### [Stored data entries]
[Start of section]

-- ==== Sys2Proof/Machine/RegRead.lean ====
section
/-!
DEFINITION. What the registers of a die's space read as (R34, R47, R62, R64, R113, R147, R148, R161, R162,
R165, R176, R181, R195, R199, R202, R205, R208, R221, R231, R265, R266, R275, R280, R281, R303, R316, R348,
R389 to R391). Each block answers the eight bytes at a multiple of 8, and whether they are one 64-bit
register. -/

namespace Sys2Proof.Machine

/-- Eight bytes of registers: whether they are one 64-bit register, and their value. -/
abbrev Word8 := Bool × Nat

def two32 (lo hi : Nat) : Word8 := (false, lo % 2 ^ 32 + at_ 32 (hi % 2 ^ 32))
def one64 (v : Nat) : Word8 := (true, v % 2 ^ 64)
def noReg : Word8 := (false, 0)

/-- The place of an offset in a run of registers: base, size of all, size of one. -/
def inRun (o base size : Nat) : Bool := base ≤ o && o < base + size

/-- The context of a slot on a die. -/
def State.slotOn (s : State) (d c : Nat) : CtxRef := ⟨partOfDie s.layout d, c⟩

/-! ### HTM (R265) -/

def htCode : HtSt → Nat
  | .free => 0
  | .acquire => 1
  | .locked => 2
  | .holdover => 3

def State.htmStat (s : State) : Nat :=
  let h := s.ht
  htCode h.st + at_ 2 (b1 h.master) + at_ 3 h.depth.toNat + at_ 7 h.parent.toNat + at_ 11 (b1 h.parentV) + at_ 12 (b1 h.unlock)
    + at_ 16 h.mhdid.toNat

def State.htmPort (s : State) (p : Nat) : Nat :=
  let h := s.portHt p
  h.delay.toNat + at_ 16 (b1 h.valid) + at_ 17 (b1 (s.upLink p)) + at_ 18 (b1 h.slow) + at_ 19 h.pdepth.toNat
    + at_ 32 h.phdid.toNat + at_ 48 h.symErr.toNat

def State.rdHtm (s : State) (d o : Nat) : Word8 :=
  if o = 0 then one64 s.now
  else if d ≠ 0 then noReg
  else if o = 0x08 then two32 s.htmStat (s.ht.bound.toNat + at_ 16 s.ht.offset.toNat)
  else if o = 0x10 then one64 s.ht.pps.toNat
  else if o = 0x18 then one64 s.ht.todoff.toNat
  else if inRun o 0x100 0x80 then one64 (s.htmPort ((o - 0x100) / 8))
  else noReg

/-! ### XCH (R62, R64, R253, R265) -/

/-- XCH_SS_CTL (R62). DESIGN CHOICE (log entry 45): in a slot that holds no context MODE and LOCAL read 0. -/
def State.ssCtl (s : State) (d c : Nat) : Nat :=
  let x := s.ctx (s.slotOn d c)
  b1 x.strict + at_ 1 (b1 (s.ss d c).missAct) + at_ 2 (b1 (x.hdr.any (fun h => h.modCount = 1))) + at_ 3 (b1 (x.st = .running))

def State.rdSs (s : State) (d c o : Nat) : Word8 :=
  let r := (s.ctx (s.slotOn d c)).run
  let x := s.ss d c
  if o = 0x00 then two32 (s.ssCtl d c) r.ssn.toNat
  else if o = 0x08 then one64 r.tbc.toNat
  else if o = 0x10 then one64 r.xstart.toNat
  else if o = 0x18 then one64 x.stretch.toNat
  else if o = 0x20 then two32 x.nstretch.toNat x.nmiss.toNat
  else if o = 0x28 then two32 x.missInfo.toNat x.missSsn.toNat
  else if o = 0x30 then two32 x.missOver.toNat x.allow.toNat
  else noReg

def State.xchPort (s : State) (p : Nat) : Nat :=
  let x := (s.port p).xch
  match x.owner with
  | none => at_ 4 x.first.toNat
  | some c => c.slot % 8 + 8 + at_ 4 x.first.toNat

def State.rdXch (s : State) (d o : Nat) : Word8 :=
  if o < 0x8000 then one64 (sget 0 (s.port (4 * d + o / 0x2000)).xch.ram (o % 0x2000 / 8)).toNat
  else if inRun o 0xC000 0x2000 then
    let i := (o - 0xC000) / 4
    two32 (sget 0 (s.die d).budget i).toNat (sget 0 (s.die d).budget (i + 1)).toNat
  else if inRun o 0xE000 0x200 then s.rdSs d ((o - 0xE000) / 0x40) (o % 0x40)
  else if o = 0xE200 && d = 0 then two32 (1 + at_ 16 s.fuses.stepping.toNat) 0
  else if o = 0xF000 then one64 (s.die d).xerr0.toNat
  else if o = 0xF008 then one64 (s.die d).xerr1.toNat
  else if inRun o 0xF100 0x10 then
    let k := 4 * d + (o - 0xF100) / 4
    two32 (s.xchPort k) (s.xchPort (k + 1))
  else noReg

/-! ### CLV (R147, R148, R161, R165) -/

/-- CLV_QSTAT of an engine (R147). R147 does not say when a job stops to feed: FEEDING stays 1 until its last
wavefront (DESIGN CHOICE, log entry 45). A drain is in progress from its first value, at s_n + Kc + 255, until
it is complete. -/
def State.qstat (s : State) (cid e : Nat) : Nat :=
  let x := s.cluster cid
  let y := x.engine e
  let headSeq := match y.q with | [] => if y.last.isNone then 0 else (Config.headSeq y.nextSeq).toNat | j :: _ => j.seq.toNat
  let hazard : Bool := match y.q with | [] => false | j :: _ => j.started = 0 && x.cyc < j.clearAt
  y.q.length + at_ 5 (b1 (y.q.any (fun j => j.started ≠ 0 && j.waves < jobTiles j.words)))
    + at_ 6 (b1 (y.tiles.any (fun p => p.1.sAt p.2 + jobKc p.1.words + 255 ≤ x.workCyc && p.1.drained ≤ p.2))) + at_ 7 (b1 hazard) + at_ 8 headSeq + at_ 16 y.nextSeq.toNat

def State.rdClv (s : State) (d o : Nat) : Word8 :=
  if o < 0x800 then
    let cid := 8 * d + o / 0x100
    let x := s.cluster cid
    let r := o % 0x100
    if !s.enabled cid then noReg
    else if r = 0x00 then two32 (s.qstat cid 0) (s.qstat cid 1)
    else if r = 0x08 then two32 (s.qstat cid 2) 0
    else if r = 0x10 then two32 (x.sbUsed + at_ 8 x.sbPeak.toNat) 0
    else if r = 0x18 then one64 x.err.toNat
    else if r = 0x20 then one64 x.cycReg.toNat
    else if inRun r 0x28 0x18 then one64 (x.settle (x.engine ((r - 0x28) / 8))).steps.toNat
    else noReg
  else if inRun o 0x8000 0x4000 then
    let x := s.cluster (8 * d + (o - 0x8000) / 0x800)
    let e := o % 0x800 / 4
    if s.enabled (8 * d + (o - 0x8000) / 0x800) then two32 (sget 0 x.scale e).toNat (sget 0 x.scale (e + 1)).toNat else noReg
  else if inRun o 0xC000 0x200 then
    let x := s.cluster (8 * d + (o - 0xC000) / 0x40)
    let lo := 8 * (o % 0x40)
    if s.enabled (8 * d + (o - 0xC000) / 0x40) then (false, bits x.ovf.toNat (lo + 63) lo) else noReg
  else noReg

/-! ### TIL (R113) -/

def thrCode : ThrSt → Nat
  | .halted => 0
  | .runnable => 1
  | .blocked => 2
  | .trapped => 3

def Tile.status (x : Tile) : Nat :=
  ((List.range 6).map (fun n => at_ (2 * n) (thrCode (x.thread n).st))).sum + at_ 12 (b1 x.fenced)
    + ((List.range 8).map (fun q => at_ (16 + q) (b1 (!(sget ({} : Queue) x.queues q).reqs.isEmpty)))).sum
    + at_ 32 x.trapPc.toNat + at_ 50 x.trapThr.toNat + at_ 53 (b1 x.trapV)

/-- A register of a tile: 0 where its cluster is fused off. -/
def State.tileReg (s : State) (t : Nat) (f : Tile → Nat) : Word8 :=
  if s.enabled (cidOfTile t) then one64 (f (s.tile t)) else one64 0

def State.rdTil (s : State) (d o : Nat) : Word8 :=
  if o < 0x4000 then s.tileReg (2048 * d + o / 8) Tile.status
  else if o = 0x8000 then one64 (s.die d).replay.toNat
  else noReg

/-! ### STR and MMU (R181, R195, R199, R202, R205, R281) -/

def bankCode : BankSt → Nat
  | .on => 0
  | .goingOff => 1
  | .off => 2
  | .goingOn => 3

def State.strBank (s : State) (cid : Nat) : Nat :=
  bankCode (s.bank cid 1).st + at_ 2 (bankCode (s.bank cid 2).st) + at_ 4 (min 255 (s.inFlight cid 1)) + at_ 12 (min 255 (s.inFlight cid 2))

def Win.rd (x : Win) (o : Nat) : Word8 :=
  if o = 0x00 then one64 x.base
  else if o = 0x08 then one64 x.size
  else if o = 0x10 then
    one64 (x.hdid.toNat + at_ 16 x.rcxh.toNat + at_ 32 x.lcxh.toNat + at_ 48 (b1 x.w) + at_ 49 (b1 x.red) + at_ 63 (b1 x.open_))
  else two32 x.rejects.toNat 0

def FaultRec.rd (x : FaultRec) (o : Nat) : Word8 :=
  if o = 0x00 then one64 x.fva.toNat else if o = 0x08 then one64 x.fsrc.toNat else if o = 0x10 then one64 x.fcur.toNat else noReg

def Link.rd (x : Link) (o : Nat) : Word8 :=
  if o = 0x0 then two32 x.cfg.toNat x.pcount.toNat else two32 x.ccount.toNat 0

/-- A scatter descriptor: two 32-bit registers at +0x00 and at +0x38, 64-bit registers between. -/
def Scat.rd (x : Scat) (i : Nat) : Word8 := (i ≠ 0 && i ≠ 7, x.word i)

def State.rdStr (s : State) (d o : Nat) : Word8 :=
  let x := (s.die d).str
  if o < 0x40 then one64 (sget 0 x.root (o / 8)).toNat
  else if o = 0x40 then two32 (at_ 31 (b1 x.inval.isSome)) 0
  else if inRun o 0x1000 0x400 then (s.frec d ((o - 0x1000) / 0x20)).rd (o % 0x20)
  else if inRun o 0x8000 0x2000 && d = 0 then (s.win ((o - 0x8000) / 0x20)).rd (o % 0x20)
  else if inRun o 0xC000 0x1000 then (s.link d ((o - 0xC000) / 0x10)).rd (o % 0x10)
  else if inRun o 0xD000 0x400 then (sget ({} : Scat) x.scat ((o - 0xD000) / 0x40)).rd (o % 0x40 / 8)
  else if inRun o 0xF000 0x20 then
    let k := 8 * d + (o - 0xF000) / 4
    two32 (s.strBank k) (s.strBank (k + 1))
  else noReg

/-! ### CHK (R208), FLG and MSG (R221, R231), NUM (R162, R176) -/

def State.rdChk (s : State) (d o : Nat) : Word8 :=
  let u := o / 0x20
  let x := s.chk d u
  let r := o % 0x20
  if 64 ≤ u then noReg
  else if r = 0x00 then two32 x.ctl.toNat (b1 (s.chkBusy d u) + at_ 1 (b1 (x.stat.getLsbD 1)))
  else if r = 0x08 then one64 x.acc.toNat
  else if r = 0x10 then one64 x.exp.toNat
  else one64 x.bytes.toNat

/-- The values of 32 global flags. -/
def DieFlg.values (x : DieFlg) (w : Nat) : Nat := ((List.range 32).map (fun i => at_ i (b1 (sget false x.gf (32 * w + i))))).sum

/-- The owners of 8 global flags. -/
def DieFlg.owners (x : DieFlg) (w : Nat) : Nat :=
  ((List.range 8).map (fun k =>
    let o := sget 0 x.gfOwn (8 * w + k)
    at_ (4 * k) (if o = 0 then 0 else (o - 1) % 8 + 8))).sum

/-- Entries that messages hold in a tile's store, and the messages (R213, R221). -/
def Tile.msgStat (x : Tile) : Nat :=
  x.storeUsed + at_ 6 x.heldMsgs + at_ 32 x.drops.toNat

def State.rdFlg (s : State) (d o : Nat) : Word8 :=
  let x := (s.die d).flg
  if o < 0x200 then two32 (x.values (o / 4)) (x.values (o / 4 + 1))
  else if inRun o 0x1000 0x800 then two32 (x.owners ((o - 0x1000) / 4)) (x.owners ((o - 0x1000) / 4 + 1))
  else if o = 0x2000 then one64 x.misuse.toNat
  else if inRun o 0x2100 0x40 then one64 (sget 0 x.left ((o - 0x2100) / 8)).toNat
  else if inRun o 0x4000 0x4000 then s.tileReg (2048 * d + (o - 0x4000) / 8) (fun t => t.flags.toNat)
  else if inRun o 0x8000 0x4000 then s.tileReg (2048 * d + (o - 0x8000) / 8) Tile.msgStat
  else if inRun o 0xC000 0x30 then one64 (sget 0 x.msgCnt ((o - 0xC000) / 8)).toNat
  else noReg

def Watch.rd (x : Watch) (o : Nat) : Word8 :=
  if o = 0x00 then two32 x.cfg.toNat x.own.toNat
  else if o = 0x08 then one64 x.elems.toNat
  else if o = 0x10 then one64 x.zeros.toNat
  else if o = 0x18 then one64 x.sats.toNat
  else if o = 0x20 then one64 x.nonfin.toNat
  else if o = 0x28 then two32 x.step.toNat x.stat.toNat
  else if o = 0x30 then two32 x.firstBad.toNat 0
  else one64 0

/-- NUM_DS_CTL at reset (R162). -/
def dsCtlReset : W32 := 0x103E8

def State.rdNum (s : State) (d o : Nat) : Word8 :=
  let x := s.die d
  if o < 0x4000 then (sget ({} : Watch) x.watch (o / 0x40)).rd (o % 0x40)
  else if inRun o 0x8000 0x20 then
    let c := (o - 0x8000) / 4
    two32 (sget dsCtlReset x.dsCtl c).toNat (sget dsCtlReset x.dsCtl (c + 1)).toNat
  else noReg

/-! ### ULK and RED (R275, R280, R303), THS (R266, R279) -/

def portCode : PortSt → Nat
  | .down => 0
  | .detect => 1
  | .train => 2
  | .align => 3
  | .up => 4
  | .degraded => 5

def PortLink.stat (x : PortLink) : Nat :=
  portCode x.st + at_ 3 (b1 x.lanes4) + at_ 4 (b1 x.upper) + at_ 5 x.laneOk.toNat + at_ 13 x.cause.toNat

def PortLink.rd (x : PortLink) (o : Nat) : Word8 :=
  if o = 0x00 then two32 x.ctl.toNat x.stat
  else if o = 0x08 then two32 (x.asym.toNat + at_ 16 x.skew.toNat) 0
  else if o = 0x10 then one64 x.fecCor.toNat
  else if o = 0x18 then one64 x.fecUnc.toNat
  else if o = 0x20 then two32 x.crcErr.toNat x.retry.toNat
  else if o = 0x28 then two32 x.drop.toNat x.blkErr.toNat
  else if o = 0x30 then two32 x.downCnt.toNat 0
  else noReg

def chCode : ChSt → Nat
  | .idle => 0
  | .armed => 1
  | .wait => 2
  | .done => 3
  | .fault => 4

def Chan.rd (x : Chan) (o : Nat) : Word8 :=
  if o = 0 then two32 (chCode x.st + at_ 16 x.bkUsed.toNat) x.late.toNat else two32 x.ssn.toNat 0

def PortXch.cnt (x : PortXch) (o : Nat) : Word8 :=
  if o = 0x00 then one64 x.bkUnits.toNat else if o = 0x08 then two32 x.lateCnt.toNat x.lateFr.toNat else noReg

def Pair.rd (x : Pair) : Word8 :=
  one64 (b1 x.on + at_ 1 (b1 x.twin) + at_ 2 (b1 x.lost) + at_ 3 (b1 x.diverged) + at_ 16 x.skipped.toNat + at_ 32 x.ssn.toNat)

def State.rdUlk (s : State) (d o : Nat) : Word8 :=
  if o < 0x400 then (s.port (4 * d + o / 0x100)).link.rd (o % 0x100)
  else if inRun o 0x8000 0x1000 then
    let p := 4 * d + (o - 0x8000) / 0x400
    (sget ({} : Chan) (s.port p).xch.chans (o % 0x400 / 0x10)).rd (o % 0x10)
  else if inRun o 0x9000 0x80 then (s.port (4 * d + (o - 0x9000) / 0x20)).xch.cnt (o % 0x20)
  else if o = 0x9100 then one64 (s.die d).pairSet.toNat
  else if o = 0x9108 && d = 3 then s.pair.rd
  else noReg

def Ths.rd (x : Ths) (o : Nat) : Word8 :=
  if o = 0x00 then two32 x.cfg.toNat x.child.toNat
  else if o = 0x08 then two32 (x.arr.toNat + at_ 16 (b1 x.self)) x.stale.toNat
  else if o = 0x10 then two32 x.pair.toNat x.early.toNat
  else noReg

[End of section]

### [Exercise aim]
Look through the entries above and report each line where the string "nextSeq" occurs.

### [Written answer]
  let headSeq := match y.q with | [] => if y.last.isNone then 0 else (Config.headSeq y.nextSeq).toNat | j :: _ => j.seq.toNat
    + at_ 6 (b1 (y.tiles.any (fun p => p.1.sAt p.2 + jobKc p.1.words + 255 ≤ x.workCyc && p.1.drained ≤ p.2))) + at_ 7 (b1 hazard) + at_ 8 headSeq + at_ 16 y.nextSeq.toNat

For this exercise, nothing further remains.